DrSleep / tensorflow-deeplab-resnet

DeepLab-ResNet rebuilt in TensorFlow
MIT License
1.25k stars 431 forks source link

result about run inference.py #163

Open sunbin1205 opened 6 years ago

sunbin1205 commented 6 years ago

Perform inference. py tests a picture, and the segmentation result shows no complete outline of the object, but a lot of color spots. How to solve it? Looking forward to your reply!! @DrSleep

sunbin1205 commented 6 years ago

According to the link provided by readme, only deeplab_resnet_init. CKPT file, not the pre-trained model file, is this the reason for the inaccuracy of inferernce?? Could you please provide the pre- training document? Thank you very much! @DrSleep

DrSleep commented 6 years ago

there is deeplab_resnet.ckpt provided; you need to download it and run inference with it

sunbin1205 commented 6 years ago

I am very glad to receive your reply. The last problem has been solved! But the other problem is that I have downloaded the segmentationclassaug dataset in the dataset, and I have this error when I run the train.py. step 62 loss = 1.486, (62.292 sec/step) step 63 loss = 1.632, (61.552 sec/step) 2018-01-25 02:10:06.684534: W tensorflow/core/framework/op_kernel.cc:1152] Not found: ./dataset/VOCdevkit/JPEGImages/2007_000032.jpg step 64 loss = 1.602, (62.308 sec/step) step 65 loss = 1.555, (61.499 sec/step) step 66 loss = 1.723, (62.328 sec/step) Traceback (most recent call last): File "train.py", line 258, in main() File "train.py", line 251, in main lossvalue, = sess.run([reduced_loss, train_op], feed_dict=feed_dict) File "/home/zbw/anaconda2/envs/sun/lib/python2.7/site-packages/tensorflow/python/client/session.py", line 778, in run run_metadata_ptr) File "/home/zbw/anaconda2/envs/sun/lib/python2.7/site-packages/tensorflow/python/client/session.py", line 982, in _run feed_dict_string, options, run_metadata) File "/home/zbw/anaconda2/envs/sun/lib/python2.7/site-packages/tensorflow/python/client/session.py", line 1032, in _do_run target_list, options, run_metadata) File "/home/zbw/anaconda2/envs/sun/lib/python2.7/site-packages/tensorflow/python/client/session.py", line 1052, in _do_call raise type(e)(node_def, op, message) tensorflow.python.framework.errors_impl.OutOfRangeError: FIFOQueue '_1_create_inputs/batch/fifo_queue' is closed and has insufficient elements (requested 10, current size 5) [[Node: create_inputs/batch = QueueDequeueManyV2[component_types=[DT_FLOAT, DT_UINT8], timeout_ms=-1, _device="/job:localhost/replica:0/task:0/cpu:0"](create_inputs/batch/fifo_queue, create_inputs/batch/n)]]

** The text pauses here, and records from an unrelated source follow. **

-- ==== Sys2Proof/Machine/State.lean ====
section
/-! DEFINITION. The state of the block as plain data: everything the spec's chapters name, grouped by the part of the
block that holds it. Each group is one field of `State`; a step says which groups it may change (`Ops.run`). -/
namespace Sys2Proof.Machine

/-- Why a step stops. -/
inductive Fault
  /-- The command names a unit the hardened configuration does not have (an ashlar, bay, port, core, line or group
  number beyond the figures of R8). Raised by `Ops.onUnit` only. Safe: no such unit exists to act. -/
  | absentUnit (what : String)
  deriving DecidableEq, Repr, Inhabited

/-- Why a step has no meaning. -/
inductive Refusal
  /-- The command has no meaning in this model yet. Raised by the dispatch table only. Safe. -/
  | notModelled (mnemonic : String)
  deriving DecidableEq, Repr, Inhabited

/-- The two configurations (R7, R8). -/
inductive HwConfig | F | H
  deriving DecidableEq, Repr, Inhabited

/-- What is fixed at hardening or by the package (R7, R378, R550). -/
structure Hw where
  config : HwConfig := .F
  /-- Capacity in GiB of the stack on each memory port; 0 for a port with no stack. -/
  stackGib : List Nat := [64, 64, 64, 64, 64, 64, 64, 64]
  /-- HBM pin rate in 0.1 Gb/s. -/
  pinRate : Nat := 80
  pmbusAddr : Nat := 0
  /-- The level of the pin kp_en (R572). -/
  kpEn : Bool := true
  deriving DecidableEq, Repr, Inhabited

/-! ## The grid -/

/-- What an ashlar's sequencer does. `idle` also covers an ashlar a kill has stopped. -/
inductive Run | idle | running | halted | frozen
  deriving DecidableEq, Repr, Inhabited

/-- What a sequencer that did not complete its instruction waits for (R34, R56, R57, R41). -/
inductive Stall | none | queue | credit | joint | tag | fence | halt
  deriving DecidableEq, Repr, Inhabited

/-- An instruction in the matrix queue; `h0` is the length of the scratchpad history when it was issued (R60). -/
structure MatOp where
  word : W64
  h0 : Nat := 0
  deriving DecidableEq, Repr, Inhabited

/-- An instruction in the vector queue, with g[base] as read at issue. -/
structure VecOp where
  word : W64
  base : W64 := 0
  h0 : Nat := 0
  deriving DecidableEq, Repr, Inhabited

/-- A weight tile in the array (R40). -/
structure Tile where
  bfmt : Nat := 0
  elems : List Byte := []
  scales : List Byte := []
  deriving DecidableEq, Repr, Inhabited

/-- A DMA descriptor (R42). -/
structure DmaDesc where
  vaddr : Nat := 0
  rows : Nat := 1
  rowBytes : Nat := 64
  memStride : Nat := 0
  spadAddr : Nat := 0
  spadStride : Nat := 0
  toMem : Bool := false
  notifyEn : Bool := false
  dx : Nat := 0
  dy : Nat := 0
  joint : Nat := 0
  deriving DecidableEq, Repr, Inhabited

/-- A transfer on a tag: its descriptor, the history mark of its issue, and the remote bytes answered so far. -/
structure DmaXfer where
  d : DmaDesc := {}
  h0 : Nat := 0
  got : Mem := []
  /-- Remote pieces not asked for yet, as (device address, bytes), and those asked for and not answered. -/
  todo : List (Nat × Nat) := []
  asked : Nat := 0
  /-- The 64-byte lines other writes have landed on since a write was issued (R63). -/
  clash : List Nat := []
  /-- What lines held before writes landed on them since a read was issued: line and bytes (R63). -/
  olds : List (Nat × List Byte) := []
  deriving DecidableEq, Repr, Inhabited

/-- A message waiting in a joint. -/
structure JMsg where
  slot : Nat := 0
  len : Nat := 0
  dx : Nat := 0
  dy : Nat := 0
  deriving DecidableEq, Repr, Inhabited

/-- A configured joint (R53). -/
structure Joint where
  base : Nat := 0
  size : Nat := 0
  slotLines : Nat := 1
  slots : Nat := 1
  head : Nat := 0
  msgs : List JMsg := []
  deriving DecidableEq, Repr, Inhabited

/-- A grant record (R54). -/
structure Grant where
  joint : Nat
  dx : Nat
  dy : Nat
  count : Nat
  deriving DecidableEq, Repr, Inhabited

Caused by op u'create_inputs/batch', defined at: File "train.py", line 258, in main() File "train.py", line 146, in main image_batch, label_batch = reader.dequeue(args.batch_size) File "/media/Linux/sun/Segmentation/tensorflow-deeplab-resnet-master/deeplab_resnet/image_reader.py", line 179, in dequeue num_elements) File "/home/zbw/anaconda2/envs/sun/lib/python2.7/site-packages/tensorflow/python/training/input.py", line 917, in batch name=name) File "/home/zbw/anaconda2/envs/sun/lib/python2.7/site-packages/tensorflow/python/training/input.py", line 712, in _batch dequeued = queue.dequeue_many(batch_size, name=name) File "/home/zbw/anaconda2/envs/sun/lib/python2.7/site-packages/tensorflow/python/ops/data_flow_ops.py", line 458, in dequeue_many self._queue_ref, n=n, component_types=self._dtypes, name=name) File "/home/zbw/anaconda2/envs/sun/lib/python2.7/site-packages/tensorflow/python/ops/gen_data_flow_ops.py", line 1328, in _queue_dequeue_many_v2 timeout_ms=timeout_ms, name=name) File "/home/zbw/anaconda2/envs/sun/lib/python2.7/site-packages/tensorflow/python/framework/op_def_library.py", line 768, in apply_op op_def=op_def) File "/home/zbw/anaconda2/envs/sun/lib/python2.7/site-packages/tensorflow/python/framework/ops.py", line 2336, in create_op original_op=self._default_original_op, op_def=op_def) File "/home/zbw/anaconda2/envs/sun/lib/python2.7/site-packages/tensorflow/python/framework/ops.py", line 1228, in init self._traceback = _extract_stack()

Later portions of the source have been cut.